Copy out only the span from the line with "s).trans (fills _)).trans" to the end of the data, both ends kept, word for word.

━━ Working data ━━

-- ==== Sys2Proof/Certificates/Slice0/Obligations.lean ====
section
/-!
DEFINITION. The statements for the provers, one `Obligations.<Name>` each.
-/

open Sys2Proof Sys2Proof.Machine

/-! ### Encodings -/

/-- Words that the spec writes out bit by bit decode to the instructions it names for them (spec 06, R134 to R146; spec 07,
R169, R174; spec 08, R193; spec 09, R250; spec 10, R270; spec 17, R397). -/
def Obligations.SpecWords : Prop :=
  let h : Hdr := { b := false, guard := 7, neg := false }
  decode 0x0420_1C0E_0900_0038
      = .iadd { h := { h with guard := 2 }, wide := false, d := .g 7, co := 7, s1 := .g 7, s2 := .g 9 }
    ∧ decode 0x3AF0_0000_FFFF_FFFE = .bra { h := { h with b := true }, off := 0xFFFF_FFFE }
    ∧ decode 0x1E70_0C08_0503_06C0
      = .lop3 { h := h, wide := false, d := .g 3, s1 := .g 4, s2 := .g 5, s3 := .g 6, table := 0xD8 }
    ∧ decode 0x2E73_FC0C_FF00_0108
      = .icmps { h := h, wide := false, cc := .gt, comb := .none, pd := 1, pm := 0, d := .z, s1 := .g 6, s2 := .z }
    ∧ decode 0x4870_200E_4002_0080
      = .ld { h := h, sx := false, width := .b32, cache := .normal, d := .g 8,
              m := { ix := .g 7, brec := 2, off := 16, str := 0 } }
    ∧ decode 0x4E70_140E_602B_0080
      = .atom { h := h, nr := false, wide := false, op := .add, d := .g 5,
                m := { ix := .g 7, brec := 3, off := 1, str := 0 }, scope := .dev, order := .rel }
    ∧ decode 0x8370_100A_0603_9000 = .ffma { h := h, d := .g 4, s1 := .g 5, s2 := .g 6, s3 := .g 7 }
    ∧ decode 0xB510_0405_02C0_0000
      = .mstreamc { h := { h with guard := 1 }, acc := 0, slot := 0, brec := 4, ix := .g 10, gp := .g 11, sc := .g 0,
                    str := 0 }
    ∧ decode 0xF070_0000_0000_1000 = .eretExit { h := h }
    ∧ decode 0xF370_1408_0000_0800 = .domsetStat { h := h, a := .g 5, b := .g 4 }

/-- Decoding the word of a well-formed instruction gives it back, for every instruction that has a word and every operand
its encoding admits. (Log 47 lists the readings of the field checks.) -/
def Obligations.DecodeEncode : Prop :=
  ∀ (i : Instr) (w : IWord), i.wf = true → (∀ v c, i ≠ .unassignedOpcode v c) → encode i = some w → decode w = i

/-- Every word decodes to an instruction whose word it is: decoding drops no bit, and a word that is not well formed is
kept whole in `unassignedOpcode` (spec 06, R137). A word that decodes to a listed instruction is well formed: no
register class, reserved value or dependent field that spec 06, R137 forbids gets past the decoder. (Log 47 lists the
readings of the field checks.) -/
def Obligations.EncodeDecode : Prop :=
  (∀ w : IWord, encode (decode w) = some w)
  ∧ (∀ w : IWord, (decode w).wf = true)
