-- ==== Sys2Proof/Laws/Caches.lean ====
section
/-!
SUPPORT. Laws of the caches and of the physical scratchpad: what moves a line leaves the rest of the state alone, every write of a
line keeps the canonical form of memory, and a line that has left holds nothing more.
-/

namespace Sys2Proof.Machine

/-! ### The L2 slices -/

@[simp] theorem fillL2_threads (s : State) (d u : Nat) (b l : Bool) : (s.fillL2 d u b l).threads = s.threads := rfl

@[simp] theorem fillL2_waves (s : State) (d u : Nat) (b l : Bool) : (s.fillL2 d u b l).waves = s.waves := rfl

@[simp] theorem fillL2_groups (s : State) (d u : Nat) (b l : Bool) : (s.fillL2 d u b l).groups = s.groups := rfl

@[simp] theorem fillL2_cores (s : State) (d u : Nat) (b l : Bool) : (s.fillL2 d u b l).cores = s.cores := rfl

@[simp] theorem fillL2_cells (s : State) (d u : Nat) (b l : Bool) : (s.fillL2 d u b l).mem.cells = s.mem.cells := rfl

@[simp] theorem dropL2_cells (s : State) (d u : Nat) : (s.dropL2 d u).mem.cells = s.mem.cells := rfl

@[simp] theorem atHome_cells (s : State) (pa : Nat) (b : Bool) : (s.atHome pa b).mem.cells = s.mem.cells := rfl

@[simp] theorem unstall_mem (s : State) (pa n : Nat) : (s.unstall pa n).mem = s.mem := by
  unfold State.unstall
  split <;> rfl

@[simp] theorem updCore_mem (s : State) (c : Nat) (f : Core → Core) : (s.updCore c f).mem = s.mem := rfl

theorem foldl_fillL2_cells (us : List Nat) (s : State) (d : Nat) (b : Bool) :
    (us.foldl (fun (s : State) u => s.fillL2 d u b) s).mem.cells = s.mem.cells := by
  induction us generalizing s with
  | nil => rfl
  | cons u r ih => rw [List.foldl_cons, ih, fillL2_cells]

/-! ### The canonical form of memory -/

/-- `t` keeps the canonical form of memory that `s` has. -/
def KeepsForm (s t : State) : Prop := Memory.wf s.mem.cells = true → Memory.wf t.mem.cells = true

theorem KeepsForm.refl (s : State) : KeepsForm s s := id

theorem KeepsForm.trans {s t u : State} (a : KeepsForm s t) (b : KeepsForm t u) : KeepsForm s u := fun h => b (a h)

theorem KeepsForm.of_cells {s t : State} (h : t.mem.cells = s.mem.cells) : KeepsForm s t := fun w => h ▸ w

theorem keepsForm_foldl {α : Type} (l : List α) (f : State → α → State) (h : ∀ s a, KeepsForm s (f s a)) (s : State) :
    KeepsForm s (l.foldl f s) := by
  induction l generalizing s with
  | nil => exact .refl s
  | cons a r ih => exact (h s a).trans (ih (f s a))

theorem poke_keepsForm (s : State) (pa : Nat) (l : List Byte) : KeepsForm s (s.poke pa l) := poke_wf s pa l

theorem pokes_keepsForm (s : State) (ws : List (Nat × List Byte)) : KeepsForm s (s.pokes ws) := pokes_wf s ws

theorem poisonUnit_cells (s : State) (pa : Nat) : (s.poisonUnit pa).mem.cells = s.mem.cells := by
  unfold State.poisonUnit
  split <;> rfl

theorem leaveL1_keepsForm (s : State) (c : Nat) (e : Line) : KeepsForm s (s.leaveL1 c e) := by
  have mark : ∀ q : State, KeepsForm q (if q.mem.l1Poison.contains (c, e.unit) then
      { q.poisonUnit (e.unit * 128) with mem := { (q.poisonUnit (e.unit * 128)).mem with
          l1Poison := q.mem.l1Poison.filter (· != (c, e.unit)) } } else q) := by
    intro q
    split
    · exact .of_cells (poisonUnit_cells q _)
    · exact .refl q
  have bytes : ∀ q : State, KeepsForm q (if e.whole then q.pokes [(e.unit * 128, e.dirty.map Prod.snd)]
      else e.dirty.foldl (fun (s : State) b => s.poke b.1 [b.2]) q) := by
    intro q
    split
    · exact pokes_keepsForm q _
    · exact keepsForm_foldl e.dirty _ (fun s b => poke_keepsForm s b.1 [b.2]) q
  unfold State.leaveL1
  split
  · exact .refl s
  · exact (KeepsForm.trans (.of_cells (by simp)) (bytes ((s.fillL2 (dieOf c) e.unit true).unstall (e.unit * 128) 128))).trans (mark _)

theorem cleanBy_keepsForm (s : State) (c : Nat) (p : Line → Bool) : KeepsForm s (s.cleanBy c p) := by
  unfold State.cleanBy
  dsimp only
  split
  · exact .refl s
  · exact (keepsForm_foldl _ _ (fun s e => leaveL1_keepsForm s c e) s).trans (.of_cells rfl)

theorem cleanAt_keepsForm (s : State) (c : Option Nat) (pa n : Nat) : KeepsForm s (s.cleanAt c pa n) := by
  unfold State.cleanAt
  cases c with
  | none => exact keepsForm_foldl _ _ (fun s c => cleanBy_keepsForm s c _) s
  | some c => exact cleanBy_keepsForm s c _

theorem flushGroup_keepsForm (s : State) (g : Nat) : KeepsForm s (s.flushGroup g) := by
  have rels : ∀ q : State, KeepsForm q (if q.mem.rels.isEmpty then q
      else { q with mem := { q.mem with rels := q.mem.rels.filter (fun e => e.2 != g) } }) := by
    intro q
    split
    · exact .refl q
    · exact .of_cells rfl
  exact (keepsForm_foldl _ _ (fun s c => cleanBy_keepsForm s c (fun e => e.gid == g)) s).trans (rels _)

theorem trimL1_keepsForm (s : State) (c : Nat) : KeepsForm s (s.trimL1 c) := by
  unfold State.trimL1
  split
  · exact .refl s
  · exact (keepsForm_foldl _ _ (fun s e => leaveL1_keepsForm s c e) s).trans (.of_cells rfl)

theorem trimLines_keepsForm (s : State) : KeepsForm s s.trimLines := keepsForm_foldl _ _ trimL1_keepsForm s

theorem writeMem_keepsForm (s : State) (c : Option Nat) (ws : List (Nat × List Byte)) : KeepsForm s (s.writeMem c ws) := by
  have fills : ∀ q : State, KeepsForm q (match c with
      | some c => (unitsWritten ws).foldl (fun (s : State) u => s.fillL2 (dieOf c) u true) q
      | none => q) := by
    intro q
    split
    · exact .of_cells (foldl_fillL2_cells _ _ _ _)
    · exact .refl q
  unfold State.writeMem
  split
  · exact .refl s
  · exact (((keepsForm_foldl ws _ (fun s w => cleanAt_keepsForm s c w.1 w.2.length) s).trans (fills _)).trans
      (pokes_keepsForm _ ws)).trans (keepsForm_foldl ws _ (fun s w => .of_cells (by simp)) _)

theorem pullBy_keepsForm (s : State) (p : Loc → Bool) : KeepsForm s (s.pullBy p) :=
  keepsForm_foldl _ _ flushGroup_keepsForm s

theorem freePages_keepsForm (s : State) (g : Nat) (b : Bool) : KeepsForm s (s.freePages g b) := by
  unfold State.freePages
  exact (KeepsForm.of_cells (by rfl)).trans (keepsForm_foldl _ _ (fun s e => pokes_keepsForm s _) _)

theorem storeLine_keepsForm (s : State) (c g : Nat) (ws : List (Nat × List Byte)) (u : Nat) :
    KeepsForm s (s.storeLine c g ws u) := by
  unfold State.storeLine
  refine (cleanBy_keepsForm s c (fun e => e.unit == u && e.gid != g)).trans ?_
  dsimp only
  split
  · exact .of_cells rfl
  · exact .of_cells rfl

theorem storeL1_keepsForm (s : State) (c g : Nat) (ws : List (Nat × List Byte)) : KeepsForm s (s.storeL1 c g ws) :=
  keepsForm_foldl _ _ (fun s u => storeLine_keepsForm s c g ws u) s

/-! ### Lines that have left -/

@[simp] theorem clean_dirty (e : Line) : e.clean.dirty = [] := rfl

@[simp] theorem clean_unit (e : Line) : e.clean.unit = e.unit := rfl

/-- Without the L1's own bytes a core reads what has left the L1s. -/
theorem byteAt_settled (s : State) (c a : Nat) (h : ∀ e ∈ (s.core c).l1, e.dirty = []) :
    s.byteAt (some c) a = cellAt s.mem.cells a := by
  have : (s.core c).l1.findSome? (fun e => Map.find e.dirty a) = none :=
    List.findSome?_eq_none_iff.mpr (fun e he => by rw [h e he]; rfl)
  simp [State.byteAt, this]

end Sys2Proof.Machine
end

━━━

- [Solution to the exercise]:
  · exact (((keepsForm_foldl ws _ (fun s w => cleanAt_keepsForm s c w.1 w.2.length) s).trans (fills _)).trans
      (pokes_keepsForm _ ws)).trans (keepsForm_foldl ws _ (fun s w => .of_cells (by simp)) _)

theorem pullBy_keepsForm (s : State) (p : Loc → Bool) : KeepsForm s (s.pullBy p) :=
  keepsForm_foldl _ _ flushGroup_keepsForm s

theorem freePages_keepsForm (s : State) (g : Nat) (b : Bool) : KeepsForm s (s.freePages g b) := by
  unfold State.freePages
  exact (KeepsForm.of_cells (by rfl)).trans (keepsForm_foldl _ _ (fun s e => pokes_keepsForm s _) _)

theorem storeLine_keepsForm (s : State) (c g : Nat) (ws : List (Nat × List Byte)) (u : Nat) :
    KeepsForm s (s.storeLine c g ws u) := by
  unfold State.storeLine
  refine (cleanBy_keepsForm s c (fun e => e.unit == u && e.gid != g)).trans ?_
  dsimp only
  split
  · exact .of_cells rfl
  · exact .of_cells rfl

theorem storeL1_keepsForm (s : State) (c g : Nat) (ws : List (Nat × List Byte)) : KeepsForm s (s.storeL1 c g ws) :=
  keepsForm_foldl _ _ (fun s u => storeLine_keepsForm s c g ws u) s

/-! ### Lines that have left -/

@[simp] theorem clean_dirty (e : Line) : e.clean.dirty = [] := rfl

@[simp] theorem clean_unit (e : Line) : e.clean.unit = e.unit := rfl

/-- Without the L1's own bytes a core reads what has left the L1s. -/
theorem byteAt_settled (s : State) (c a : Nat) (h : ∀ e ∈ (s.core c).l1, e.dirty = []) :
    s.byteAt (some c) a = cellAt s.mem.cells a := by
  have : (s.core c).l1.findSome? (fun e => Map.find e.dirty a) = none :=
    List.findSome?_eq_none_iff.mpr (fun e he => by rw [h e he]; rfl)
  simp [State.byteAt, this]

end Sys2Proof.Machine
end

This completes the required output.